A popular new movement aims to take SQL database management systems out of the stack. But when is this emerging approach right for you?

Should You Adopt NoSQL Technology?

Naturally, the answer to the question above depends on a variety of factors. Key considerations include:

Immaturity. The very term "NoSQL" has only been around since 2009. Most NoSQL "products" are open source projects backed by companies with fewer than 20 employees.
Open source. Many NoSQL adopters are constrained, by money or ideology, to avoid closed-source products. Conversely, it is difficult to deal with NoSQL products' immaturity unless you're comfortable with the rough-and-tumble of open source software development.
Internet orientation. A large fraction of initial NoSQL implementations are for Web or other Internet projects such as mobile applications.
Schema mutability. If you'd like to have different schemas for different parts of the same "table," NoSQL may be for you. If you like the database reusability guarantees of the relational model, NoSQL may be a poor fit.
Project size. For a large (and suitable) project, the advantages of NoSQL technology may be large enough to outweigh its disadvantages. For a small, ultimately disposable project, the disadvantages of NoSQL may be minor. In between those extremes, you may be better off with SQL.

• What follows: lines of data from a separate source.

-- ==== Sys2Proof/Machine/Mount.lean ====
section
/-! DEFINITION. Mount (R199): the initialisation of the record memory, the repairs in their order (R22, R39,
R40, R147, R148, R162), and what follows them. -/

namespace Sys2Proof.Machine

/-! ### 1. Bins and slots (R22, steps 1 to 6) -/

/-- A bin's state after step 1 of R22: UNUSED and STORED bins stay, every other is UNCERTAIN. -/
def BinState.mounted : BinState → BinState
  | .unused => .unused
  | .stored x => .stored x
  | .onCrane _ | .enRoute _ | .presented _ _ | .returning _ _ | .atPort _ _ | .uncertain => .uncertain

/-- A bin after steps 1 and 4 of R22. -/
def Bin.mounted (r : Bin) : Bin := { r with state := r.state.mounted, owner := .none }

/-- A slot's state after steps 2 and 5 of R22, over the bins as step 1 left them. -/
def State.mountedSlot (s : State) (x : SlotAddr) : SlotState → SlotState
  | .occupied b => if (s.bin b).state = .stored x then .occupied b else .free
  | .reserved _ => .free
  | .free => .free

/-- Steps 1 and 4 of R22. -/
def State.mountBins (s : State) : State :=
  { s with rsc.bins := s.rsc.bins.map (fun e => (e.1, e.2.mounted)) }

/-- Steps 2, 3 and 5 of R22; a record as initialised is not listed. -/
def State.mountSlots (s : State) : State :=
  { s with rsc.slots := s.rsc.slots.filterMap (fun e =>
      let x := SlotAddr.ofKey e.1
      let r : Slot := { e.2 with state := s.mountedSlot x e.2.state, held := none }
      if r = Slot.initial x then none else some (e.1, r)) }

/-- Step 6 of R22: a STORED bin whose slot does not name it is UNCERTAIN. -/
def State.mountStored (s : State) : State :=
  { s with rsc.bins := s.rsc.bins.map (fun e =>
      match e.2.state with
      | .stored x =>
        if (s.slot x).state = .occupied e.1 then e else (e.1, { e.2 with state := .uncertain })
      | _ => e) }

/-! ### 2. Loans (R147) -/

/-- The loan with its due day, when its borrower and item are known; none when it is removed (R147). -/
def State.mountLoan (s : State) (r : Loan) : Option Loan :=
  match s.item r.item, s.borrower r.borrower with
  | some it, some b => some (if r.due ≤ r.checkout then { r with due := s.dueDay r.checkout b.cls it.cls } else r)
  | _, _ => none

/-- A loan stands against another of the same item: a later checkout day, or an equal one and a higher
number (R147). -/
def outranks (e f : Nat × Loan) : Bool :=
  f.2.checkout < e.2.checkout || (f.2.checkout = e.2.checkout && f.1 < e.1)

/-- The loans after R147. -/
def State.mountLoans (s : State) : State :=
  let known := s.rsc.loans.filterMap (fun e => (s.mountLoan e.2).map (fun r => (e.1, r)))
  { s with rsc.loans := known.filter (fun e =>
      !known.any (fun f => f.2.item = e.2.item && outranks f e)) }

/-! ### 3 and 4. Items and loan counts (R39, R148) -/

/-- The loan that names an item (R138). -/
def State.loanNaming (s : State) (acc : Nat) : Option Nat :=
  (s.rsc.loans.find? (fun e => e.2.item = acc)).map Prod.fst

/-- An item's state after R39. -/
def State.alignedState (s : State) (acc : Nat) (st : ItemState) : ItemState :=
  match s.loanNaming acc with
  | some n => .onLoan n
  | none =>
    match st with
    | .onLoan _ => .missing
    | other => other

/-- The items and the tray after R39. -/
def State.mountItems (s : State) : State :=
  { s with
    rsc.items := s.rsc.items.map (fun e => (e.1, { e.2 with state := s.alignedState e.1 e.2.state }))
    rsc.tray := s.rsc.tray.filter (fun acc => (s.loanNaming acc).isNone) }

/-- The loan counts after R148. -/
def State.mountLoanCounts (s : State) : State :=
  { s with rsc.borrowers := s.rsc.borrowers.map (fun e =>
      (e.1, { e.2 with loans := (s.rsc.loans.filter (fun l => l.2.borrower = e.1)).length })) }

/-! ### 5. Holds (R162, steps 1 to 5) -/

/-- Step 1 of R162. -/
def State.mountPool (s : State) : State :=
  { s with rsc.holds := s.rsc.holds.filter (fun e =>
      (s.item e.2.item).isSome && (s.borrower e.2.borrower).isSome) }

/-- Step 2 of R162: an item's queue made to agree with the pool. -/
def State.mountQueue (s : State) (acc : Nat) (q : List Nat) : List Nat :=
  let kept := q.filter (fun h => (s.hold h).any (·.item = acc))
  let missing := s.rsc.holds.filter (fun e => e.2.item = acc && !kept.contains e.1)
  kept ++ (sortBy (fun e => e.2.placed) missing).map Prod.fst

/-- Step 3 of R162: a borrower's later holds, then the holds beyond the eighth, leave the queue. Of a hold that the
queue references twice only the later reference goes: the hold keeps its first place and its record (log 59 DESIGN
CHOICE). -/
def State.mountUnique (s : State) (q : List Nat) : List Nat :=
  (q.foldl (fun (kept : List Nat) h =>
    if kept.any (fun k => (s.hold k).map (·.borrower) = (s.hold h).map (·.borrower)) then kept
    else kept ++ [h]) []).take Config.itemHolds

/-- Step 4 of R162 for one hold of an item's queue: READY stays only at the head of a HOLD_SHELF item. -/
def State.mountReady (s : State) (it : Item) (h : Nat) : State :=
  let shelf := match it.state with
    | .holdShelf _ => true
    | _ => false
  match s.hold h with
  | some r => if shelf && it.queue.head? = some h then s else s.setHold h { r with state := .waiting }
  | none => s

/-- Steps 2 to 5 of R162 for one item. -/
def State.mountHoldsOf (s : State) (acc : Nat) : State :=
  match s.item acc with
  | some it =>
    let q := s.mountQueue acc it.queue
    let u := s.mountUnique q
    let s1 := s.each (q.filter (fun h => !u.contains h)) State.delHold
    let s2 := s1.each u (fun s h => s.mountReady { it with queue := u } h)
    let own := u.filter (fun h => (s2.hold h).any (fun r => s2.lentTo it r.borrower))
    (s2.each own State.delHold).setItem acc { it with queue := u.filter (fun h => !own.contains h) }
  | none => s

/-- The holds after R162. -/
def State.mountHolds (s : State) : State :=
  let s1 := s.mountPool
  s1.each (s1.rsc.items.map Prod.fst) State.mountHoldsOf

/-! ### 6. Hold counts and recalls (R148) -/

/-- The hold counts after R148. -/
def State.mountHoldCounts (s : State) : State :=
  { s with rsc.borrowers := s.rsc.borrowers.map (fun e =>
      (e.1, { e.2 with holds := (s.rsc.holds.filter (fun h => h.2.borrower = e.1)).length })) }

/-- The recall of the loans that R156 would otherwise leave unmarked (R148), in ascending loan number (log 8 DESIGN
CHOICE). -/
def State.mountRecalls (s : State) : State :=
  s.each s.rsc.loans (fun s e =>
    match s.item e.2.item with
    | some it => if s.hasWaiting it && !e.2.recalled then s.recallLoan s.rsc.today e.1 else s
    | none => s)

/-! ### 7 and 8. Shelves, hold shelf, tray, fills and counts (R22 step 7, R40) -/

/-- Fills and counts of the bins in use, emptied for the recount (R22, step 7). -/
def State.mountEmptied (s : State) : State :=
  { s with rsc.bins := s.rsc.bins.map (fun e =>
      if e.2.state = .unused then e else (e.1, { e.2 with fills := Vector.replicate 8 0, count := 0 })) }

/-- A SHELVED item is counted in its compartment, or becomes MISSING when its bin is UNUSED or the
compartment would pass 40 (R40, steps 1 and 2; R22, step 7). -/
def State.mountShelved (s : State) (acc : Nat) : State :=
  match s.item acc with
  | some it =>
    match it.state.shelvedIn with
    | some (b, k) =>
      if (s.bin b).state ≠ .unused ∧ (s.bin b).hasRoom it.thickness k then
        s.setBin b ((s.bin b).add k it.thickness)
      else s.setItemState acc .missing
    | none => s
  | none => s

/-- Step 3 of R40: a HOLD_SHELF item without a READY first hold is AT_DESK at its desk station. -/
def State.mountShelf (s : State) (it : Item) : Item :=
  match it.state with
  | .holdShelf t => if (s.firstHold it).any (·.2.isReady) then it else { it with state := .atDesk t }
  | _ => it

/-- Step 5 of R40 for one item: an IN_TRAY item that the tray does not name joins it, or is AT_DESK at S5. -/
def State.mountTrayed (s : State) (acc : Nat) : State :=
  match s.item acc with
  | some it =>
    if it.state = .inTray ∧ !s.rsc.tray.contains acc then
      if s.rsc.tray.length < Config.trayPlaces then s.trayAdd acc
      else s.setItemState acc (.atDesk serviceStation)
    else s
  | none => s

/-- R40 and step 7 of R22. A tray entry that names an IN_TRAY item a second time stays, for R40 removes none such
(log 60 DESIGN CHOICE). -/
def State.mountShelves (s : State) : State :=
  let accs := s.rsc.items.map Prod.fst
  let s1 := s.mountEmptied.each accs State.mountShelved
  let s2 := { s1 with rsc.items := s1.rsc.items.map (fun (e : Nat × Item) => (e.1, s1.mountShelf e.2)) }
  let s3 := { s2 with rsc.tray := s2.rsc.tray.filter (fun (acc : Nat) =>
    (s2.item acc).any (fun (r : Item) => r.state = ItemState.inTray)) }
  s3.each accs State.mountTrayed

/-! ### The whole of mount -/

/-- The repairs over a valid record memory, in the order of R199. The pages of the last step are listed, UNPLACED; none
of the repairs creates a job (R56). -/
def State.mountRepairs (s : State) : State :=
  let s1 := s.mountBins.mountSlots.mountStored
  let s2 := s1.mountLoans.mountItems.mountLoanCounts
  let s3 := s2.mountHolds.mountHoldCounts.mountRecalls
  s3.mountShelves.each (s3.rsc.items.map Prod.fst) State.listPage

/-- The bins that mount made UNCERTAIN (R199). -/
def madeUncertain (old new : State) : Nat :=
  (new.rsc.bins.filter (fun e => e.2.state = .uncertain && (old.bin e.1).state ≠ .uncertain)).length

/-- The items that mount made MISSING (R199). -/
def madeMissing (old new : State) : Nat :=
  (new.rsc.items.filter (fun e =>
    e.2.state = .missing && (old.item e.1).any (·.state ≠ .missing))).length

/-- The record memory after mount: repaired, or initialised when the format record is not valid (R199). -/
def State.mountRecords (s : State) : State :=
  if s.rsc.formatOk then s.mountRepairs else { s with rsc := Rsc.initial true }

/-- The events kept during mount are taken: station arrivals, then port arrivals (R101, R104, R199). The tick of
each arrival is that of its taking (log 39 DESIGN CHOICE). -/
def State.takeKept (s : State) : State :=
  let s1 := { s with svp.keptStation := [], svp.keptPort := [] }
  let s2 := s1.each s.svp.keptStation (fun s e => (s.begin.stationArrival e.station e.pos e.bin).settle)
  s2.each s.svp.keptPort (fun s e => (s.begin.portArrival e.aisle e.bin).settle)

/-- The pages that mount's last step has listed, behind any that stood before, are placed (R153, R162). -/
def State.placeListed (s : State) (before : List Page) : State :=
  s.each (s.circ.pages.drop before.length) State.placePage

/-- The end of mount (R199). The pages are placed once mount has ended: what job they need is then created by the CLU
(R42) and not by mount (R56; log 51 DEDUCED). -/
def State.mountEnd (s : State) : State :=
  let s1 := s.mountRecords
  let s2 := s1.post .mountDone (madeUncertain s s1) (madeMissing s s1) (bit (!s.rsc.formatOk))
  let s3 := { s2 with svp.longOp := none, svp.mountState := .mounted }
  let s4 := s3.placeListed s.circ.pages
  let s5 := if s4.frontNormal then s4 else s4.begin.holdStations.settle
  s5.takeKept

/-- MOUNT_DONE: a running mount completes (R199, log 37 DESIGN CHOICE). -/
def execMountDone (s : State) : Out :=
  if s.svp.mountState = .mounting then .next s.mountEnd else .next s

end Sys2Proof.Machine
end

Remember, too, that the choice of SQL DBMS goes far beyond the "Big Three" or Big Four" of Oracle, IBM DB2, Microsoft SQL Server, and SAP/Sybase Adaptive Server Anywhere. MySQL, PostgreSQL, and other mid-range SQL DBMS -- open source or otherwise -- might meet your needs. So might some of the scale-out-oriented startups cited above. Or if your needs are more analytic, there's a whole range of powerful and cost-effective specialized products, from vendors such as Aster Data, EMC/Greenplum, Teradata and others.

The bottom line is that for cutting-edge applications -- and not just Internet-centric ones -- NoSQL technology can make sense. But in many use cases, NoSQL's drawbacks are likely to outweigh advantages.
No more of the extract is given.